» **TASK OBJECTIVE**:
Among the records below, which lines contain the string "some"? Report them.

Top of TASK INPUTS

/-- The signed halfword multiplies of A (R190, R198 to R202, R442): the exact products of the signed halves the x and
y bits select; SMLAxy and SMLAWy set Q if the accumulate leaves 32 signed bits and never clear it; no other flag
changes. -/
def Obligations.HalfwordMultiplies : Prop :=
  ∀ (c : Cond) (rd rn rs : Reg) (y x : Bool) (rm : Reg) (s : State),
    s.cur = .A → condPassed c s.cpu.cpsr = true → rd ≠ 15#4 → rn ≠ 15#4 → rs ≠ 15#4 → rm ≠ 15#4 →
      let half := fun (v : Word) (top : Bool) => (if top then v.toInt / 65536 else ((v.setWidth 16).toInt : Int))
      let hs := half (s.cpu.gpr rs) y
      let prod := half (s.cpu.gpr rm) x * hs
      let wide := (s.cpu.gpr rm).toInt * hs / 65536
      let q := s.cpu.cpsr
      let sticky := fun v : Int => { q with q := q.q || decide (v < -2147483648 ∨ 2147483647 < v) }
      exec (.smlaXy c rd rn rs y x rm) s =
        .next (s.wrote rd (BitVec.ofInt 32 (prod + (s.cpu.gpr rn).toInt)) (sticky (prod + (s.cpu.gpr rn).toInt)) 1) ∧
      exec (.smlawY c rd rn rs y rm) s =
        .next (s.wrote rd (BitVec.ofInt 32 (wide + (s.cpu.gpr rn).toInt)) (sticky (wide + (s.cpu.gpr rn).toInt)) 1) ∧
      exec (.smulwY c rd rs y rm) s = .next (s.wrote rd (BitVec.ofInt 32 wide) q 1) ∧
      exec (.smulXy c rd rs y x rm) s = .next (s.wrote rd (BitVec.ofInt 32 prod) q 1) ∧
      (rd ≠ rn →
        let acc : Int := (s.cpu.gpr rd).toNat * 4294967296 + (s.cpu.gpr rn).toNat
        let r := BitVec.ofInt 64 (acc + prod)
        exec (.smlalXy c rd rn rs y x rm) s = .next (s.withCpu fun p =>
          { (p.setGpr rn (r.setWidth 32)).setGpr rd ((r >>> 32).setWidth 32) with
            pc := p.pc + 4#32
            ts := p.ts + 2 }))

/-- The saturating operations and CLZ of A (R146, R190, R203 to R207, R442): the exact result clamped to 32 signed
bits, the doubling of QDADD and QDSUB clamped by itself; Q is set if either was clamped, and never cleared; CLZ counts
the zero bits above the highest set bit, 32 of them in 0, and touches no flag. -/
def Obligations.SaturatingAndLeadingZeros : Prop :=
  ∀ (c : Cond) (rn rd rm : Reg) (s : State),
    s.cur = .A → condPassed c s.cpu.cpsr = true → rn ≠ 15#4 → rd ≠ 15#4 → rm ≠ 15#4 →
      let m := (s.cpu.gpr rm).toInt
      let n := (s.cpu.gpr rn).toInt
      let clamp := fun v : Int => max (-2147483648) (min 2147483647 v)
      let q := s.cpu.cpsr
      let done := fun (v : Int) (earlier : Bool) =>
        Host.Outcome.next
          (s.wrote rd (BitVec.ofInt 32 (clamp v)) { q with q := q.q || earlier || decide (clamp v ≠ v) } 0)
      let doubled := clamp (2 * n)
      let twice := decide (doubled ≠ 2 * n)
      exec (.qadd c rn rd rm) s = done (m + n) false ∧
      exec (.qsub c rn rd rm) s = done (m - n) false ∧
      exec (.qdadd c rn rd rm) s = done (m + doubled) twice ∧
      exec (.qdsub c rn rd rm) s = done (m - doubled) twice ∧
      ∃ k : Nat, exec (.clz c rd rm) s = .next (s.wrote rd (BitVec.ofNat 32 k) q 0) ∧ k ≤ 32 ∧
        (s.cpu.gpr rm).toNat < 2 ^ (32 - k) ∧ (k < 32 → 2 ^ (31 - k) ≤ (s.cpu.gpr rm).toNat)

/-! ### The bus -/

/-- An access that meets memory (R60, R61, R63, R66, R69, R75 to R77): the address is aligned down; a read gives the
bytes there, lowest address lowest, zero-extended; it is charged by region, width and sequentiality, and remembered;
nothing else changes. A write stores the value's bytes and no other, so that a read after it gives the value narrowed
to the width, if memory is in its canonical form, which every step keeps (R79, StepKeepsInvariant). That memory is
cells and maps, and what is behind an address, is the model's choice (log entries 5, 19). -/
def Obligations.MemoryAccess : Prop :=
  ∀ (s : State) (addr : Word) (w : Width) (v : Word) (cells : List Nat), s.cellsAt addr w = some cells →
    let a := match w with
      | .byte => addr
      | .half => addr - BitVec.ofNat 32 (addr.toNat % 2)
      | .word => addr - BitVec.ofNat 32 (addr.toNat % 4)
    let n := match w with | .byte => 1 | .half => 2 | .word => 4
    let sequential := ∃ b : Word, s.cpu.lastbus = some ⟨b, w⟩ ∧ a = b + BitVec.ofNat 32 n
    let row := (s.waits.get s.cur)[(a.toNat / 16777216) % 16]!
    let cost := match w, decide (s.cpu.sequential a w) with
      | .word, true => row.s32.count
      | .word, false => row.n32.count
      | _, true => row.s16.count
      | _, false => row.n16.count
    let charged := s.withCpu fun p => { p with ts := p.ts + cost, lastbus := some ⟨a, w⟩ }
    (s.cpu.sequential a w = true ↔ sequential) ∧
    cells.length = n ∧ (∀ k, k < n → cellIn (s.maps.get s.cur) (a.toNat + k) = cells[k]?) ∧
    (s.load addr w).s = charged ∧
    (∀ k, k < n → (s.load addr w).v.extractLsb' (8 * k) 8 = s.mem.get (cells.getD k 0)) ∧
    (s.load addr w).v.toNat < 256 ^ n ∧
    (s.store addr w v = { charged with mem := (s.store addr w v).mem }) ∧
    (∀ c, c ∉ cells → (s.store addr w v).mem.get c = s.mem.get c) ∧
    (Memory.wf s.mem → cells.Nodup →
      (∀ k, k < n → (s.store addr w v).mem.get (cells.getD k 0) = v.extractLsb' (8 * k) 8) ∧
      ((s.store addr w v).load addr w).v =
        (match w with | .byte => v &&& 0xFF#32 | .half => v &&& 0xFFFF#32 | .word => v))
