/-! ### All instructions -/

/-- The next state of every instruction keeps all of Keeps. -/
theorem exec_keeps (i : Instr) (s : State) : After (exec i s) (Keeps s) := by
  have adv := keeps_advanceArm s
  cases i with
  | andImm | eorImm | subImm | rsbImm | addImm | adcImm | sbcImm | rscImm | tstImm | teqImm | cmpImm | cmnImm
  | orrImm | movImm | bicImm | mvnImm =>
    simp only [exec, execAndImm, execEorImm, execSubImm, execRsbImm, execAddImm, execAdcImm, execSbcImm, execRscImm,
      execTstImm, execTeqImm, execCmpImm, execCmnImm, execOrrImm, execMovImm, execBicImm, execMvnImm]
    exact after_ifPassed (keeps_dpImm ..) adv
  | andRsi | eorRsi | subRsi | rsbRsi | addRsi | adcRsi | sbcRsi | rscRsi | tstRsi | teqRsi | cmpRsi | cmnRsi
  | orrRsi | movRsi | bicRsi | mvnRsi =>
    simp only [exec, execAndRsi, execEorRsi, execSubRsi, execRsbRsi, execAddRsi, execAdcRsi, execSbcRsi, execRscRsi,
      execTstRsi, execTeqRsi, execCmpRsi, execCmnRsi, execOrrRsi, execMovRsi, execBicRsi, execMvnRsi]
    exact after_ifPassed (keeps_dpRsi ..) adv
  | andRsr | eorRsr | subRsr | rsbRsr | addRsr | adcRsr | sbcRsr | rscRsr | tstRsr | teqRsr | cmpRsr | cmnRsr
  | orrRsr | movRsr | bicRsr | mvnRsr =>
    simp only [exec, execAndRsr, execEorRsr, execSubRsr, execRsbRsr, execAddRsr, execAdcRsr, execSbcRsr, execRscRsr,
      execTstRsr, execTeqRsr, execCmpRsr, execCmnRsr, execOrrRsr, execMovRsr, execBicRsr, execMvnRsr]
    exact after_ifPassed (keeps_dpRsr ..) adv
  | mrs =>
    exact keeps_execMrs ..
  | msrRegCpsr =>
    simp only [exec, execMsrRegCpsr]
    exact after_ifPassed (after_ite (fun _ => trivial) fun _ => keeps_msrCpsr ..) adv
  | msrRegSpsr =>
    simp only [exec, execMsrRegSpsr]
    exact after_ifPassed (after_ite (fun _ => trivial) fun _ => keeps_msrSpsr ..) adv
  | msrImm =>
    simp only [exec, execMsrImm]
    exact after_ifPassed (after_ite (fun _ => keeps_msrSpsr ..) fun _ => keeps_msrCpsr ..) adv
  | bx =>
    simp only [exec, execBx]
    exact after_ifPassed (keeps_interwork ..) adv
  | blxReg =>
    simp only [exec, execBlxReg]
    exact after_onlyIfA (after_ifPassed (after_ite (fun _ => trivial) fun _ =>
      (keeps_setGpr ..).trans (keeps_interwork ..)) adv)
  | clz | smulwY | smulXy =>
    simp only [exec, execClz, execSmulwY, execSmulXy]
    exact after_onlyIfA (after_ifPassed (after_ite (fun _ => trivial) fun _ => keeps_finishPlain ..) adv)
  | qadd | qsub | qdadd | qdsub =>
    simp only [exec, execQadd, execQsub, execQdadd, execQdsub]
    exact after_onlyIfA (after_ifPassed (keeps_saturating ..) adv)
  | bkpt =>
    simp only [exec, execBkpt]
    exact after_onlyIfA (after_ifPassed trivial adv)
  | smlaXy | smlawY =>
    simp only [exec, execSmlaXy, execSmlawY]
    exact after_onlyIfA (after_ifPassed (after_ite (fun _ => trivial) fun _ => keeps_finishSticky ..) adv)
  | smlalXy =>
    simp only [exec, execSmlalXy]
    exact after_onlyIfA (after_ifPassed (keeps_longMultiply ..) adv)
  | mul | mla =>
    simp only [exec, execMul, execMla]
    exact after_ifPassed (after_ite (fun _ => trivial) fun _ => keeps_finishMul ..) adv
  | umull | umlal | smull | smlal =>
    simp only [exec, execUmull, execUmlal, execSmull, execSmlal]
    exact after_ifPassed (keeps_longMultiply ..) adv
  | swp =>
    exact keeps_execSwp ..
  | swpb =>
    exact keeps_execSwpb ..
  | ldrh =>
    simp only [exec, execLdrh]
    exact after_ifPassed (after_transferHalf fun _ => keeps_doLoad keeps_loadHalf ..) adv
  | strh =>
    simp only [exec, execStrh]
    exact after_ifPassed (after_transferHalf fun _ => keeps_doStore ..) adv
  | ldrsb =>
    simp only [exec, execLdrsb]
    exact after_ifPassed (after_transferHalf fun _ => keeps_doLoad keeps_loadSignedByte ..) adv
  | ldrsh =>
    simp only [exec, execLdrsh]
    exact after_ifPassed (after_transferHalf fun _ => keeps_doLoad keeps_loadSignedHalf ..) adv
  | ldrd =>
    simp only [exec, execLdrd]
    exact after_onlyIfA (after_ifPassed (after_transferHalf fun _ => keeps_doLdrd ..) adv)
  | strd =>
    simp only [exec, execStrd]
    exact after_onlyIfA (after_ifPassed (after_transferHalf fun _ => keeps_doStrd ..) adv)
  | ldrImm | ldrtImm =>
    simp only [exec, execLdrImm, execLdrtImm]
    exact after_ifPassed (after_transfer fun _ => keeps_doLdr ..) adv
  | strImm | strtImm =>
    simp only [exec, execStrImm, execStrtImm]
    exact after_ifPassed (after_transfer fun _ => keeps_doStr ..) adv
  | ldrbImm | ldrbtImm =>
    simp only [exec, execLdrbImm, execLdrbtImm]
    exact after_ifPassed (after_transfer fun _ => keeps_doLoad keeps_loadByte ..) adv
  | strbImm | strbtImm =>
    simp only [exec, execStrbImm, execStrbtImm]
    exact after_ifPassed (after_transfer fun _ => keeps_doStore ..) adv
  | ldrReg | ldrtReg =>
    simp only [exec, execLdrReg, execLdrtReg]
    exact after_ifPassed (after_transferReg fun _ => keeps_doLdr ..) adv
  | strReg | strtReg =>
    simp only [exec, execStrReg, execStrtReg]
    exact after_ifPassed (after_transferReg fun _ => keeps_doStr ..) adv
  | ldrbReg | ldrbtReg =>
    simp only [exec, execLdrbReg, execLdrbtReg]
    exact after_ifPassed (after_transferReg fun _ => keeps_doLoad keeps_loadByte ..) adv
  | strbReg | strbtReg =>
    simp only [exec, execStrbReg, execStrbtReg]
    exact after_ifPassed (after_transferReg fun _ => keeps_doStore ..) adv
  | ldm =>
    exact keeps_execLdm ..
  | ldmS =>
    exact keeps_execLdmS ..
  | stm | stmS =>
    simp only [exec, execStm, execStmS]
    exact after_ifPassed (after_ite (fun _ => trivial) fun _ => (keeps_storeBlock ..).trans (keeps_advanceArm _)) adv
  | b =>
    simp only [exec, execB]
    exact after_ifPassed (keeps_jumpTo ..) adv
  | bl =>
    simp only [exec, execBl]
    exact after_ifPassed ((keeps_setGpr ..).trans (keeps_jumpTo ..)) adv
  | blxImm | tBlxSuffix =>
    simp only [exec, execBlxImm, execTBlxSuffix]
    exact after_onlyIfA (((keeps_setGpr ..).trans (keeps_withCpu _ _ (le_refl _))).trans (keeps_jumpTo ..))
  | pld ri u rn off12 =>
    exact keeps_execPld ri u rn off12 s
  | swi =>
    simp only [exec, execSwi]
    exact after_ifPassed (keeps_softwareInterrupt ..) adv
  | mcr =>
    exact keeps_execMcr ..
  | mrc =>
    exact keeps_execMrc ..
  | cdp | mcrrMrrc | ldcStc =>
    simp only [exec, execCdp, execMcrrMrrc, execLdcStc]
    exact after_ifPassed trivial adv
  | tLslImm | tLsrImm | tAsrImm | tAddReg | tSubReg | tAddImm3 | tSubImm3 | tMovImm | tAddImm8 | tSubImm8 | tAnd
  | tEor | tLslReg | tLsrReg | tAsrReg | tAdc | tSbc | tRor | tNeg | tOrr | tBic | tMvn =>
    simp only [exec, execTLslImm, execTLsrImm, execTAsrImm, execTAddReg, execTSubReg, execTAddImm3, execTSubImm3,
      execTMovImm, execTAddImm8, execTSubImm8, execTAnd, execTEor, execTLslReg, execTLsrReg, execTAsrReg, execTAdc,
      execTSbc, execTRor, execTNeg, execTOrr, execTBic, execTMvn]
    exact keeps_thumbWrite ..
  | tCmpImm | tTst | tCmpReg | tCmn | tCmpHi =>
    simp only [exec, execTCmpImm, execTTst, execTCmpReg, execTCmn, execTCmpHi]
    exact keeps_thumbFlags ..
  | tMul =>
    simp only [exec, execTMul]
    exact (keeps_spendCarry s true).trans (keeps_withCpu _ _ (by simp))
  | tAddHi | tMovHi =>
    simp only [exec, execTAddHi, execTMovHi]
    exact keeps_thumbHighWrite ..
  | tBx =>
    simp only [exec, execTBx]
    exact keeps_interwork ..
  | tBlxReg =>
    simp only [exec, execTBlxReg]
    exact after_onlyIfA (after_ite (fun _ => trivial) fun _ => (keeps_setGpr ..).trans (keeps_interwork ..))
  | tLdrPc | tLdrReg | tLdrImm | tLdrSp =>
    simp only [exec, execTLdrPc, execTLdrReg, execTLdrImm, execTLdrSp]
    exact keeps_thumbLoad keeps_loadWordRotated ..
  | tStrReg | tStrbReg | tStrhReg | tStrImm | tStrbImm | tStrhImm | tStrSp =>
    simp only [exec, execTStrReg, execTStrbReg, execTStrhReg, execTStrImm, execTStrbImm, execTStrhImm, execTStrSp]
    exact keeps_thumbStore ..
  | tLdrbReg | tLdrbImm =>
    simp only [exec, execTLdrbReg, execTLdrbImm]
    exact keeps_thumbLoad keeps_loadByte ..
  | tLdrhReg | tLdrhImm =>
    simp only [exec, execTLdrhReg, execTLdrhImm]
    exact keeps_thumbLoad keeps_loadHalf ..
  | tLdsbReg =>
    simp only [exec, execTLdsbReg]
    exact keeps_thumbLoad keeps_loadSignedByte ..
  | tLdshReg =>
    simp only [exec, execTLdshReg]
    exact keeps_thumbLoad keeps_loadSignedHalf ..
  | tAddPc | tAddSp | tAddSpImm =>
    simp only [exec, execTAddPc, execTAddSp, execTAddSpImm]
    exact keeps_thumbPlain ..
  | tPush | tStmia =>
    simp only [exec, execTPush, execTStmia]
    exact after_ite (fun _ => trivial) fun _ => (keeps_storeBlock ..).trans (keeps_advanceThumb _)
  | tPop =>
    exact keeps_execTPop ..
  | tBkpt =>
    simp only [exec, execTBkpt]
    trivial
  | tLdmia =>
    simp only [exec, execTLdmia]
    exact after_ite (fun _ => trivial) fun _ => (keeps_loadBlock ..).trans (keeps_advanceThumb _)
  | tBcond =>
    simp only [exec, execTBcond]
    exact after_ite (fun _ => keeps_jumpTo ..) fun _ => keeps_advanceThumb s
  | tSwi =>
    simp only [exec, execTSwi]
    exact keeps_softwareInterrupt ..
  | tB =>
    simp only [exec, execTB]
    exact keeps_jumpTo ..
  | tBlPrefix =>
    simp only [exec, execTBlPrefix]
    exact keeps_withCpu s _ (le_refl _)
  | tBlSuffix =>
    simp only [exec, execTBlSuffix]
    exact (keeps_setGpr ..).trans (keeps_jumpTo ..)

Bottom of TASK INPUTS

» **RESULT OF THE EXERCISE**:
  ∀ (s : State) (addr : Word) (w : Width) (v : Word) (cells : List Nat), s.cellsAt addr w = some cells →
    let sequential := ∃ b : Word, s.cpu.lastbus = some ⟨b, w⟩ ∧ a = b + BitVec.ofNat 32 n
    let charged := s.withCpu fun p => { p with ts := p.ts + cost, lastbus := some ⟨a, w⟩ }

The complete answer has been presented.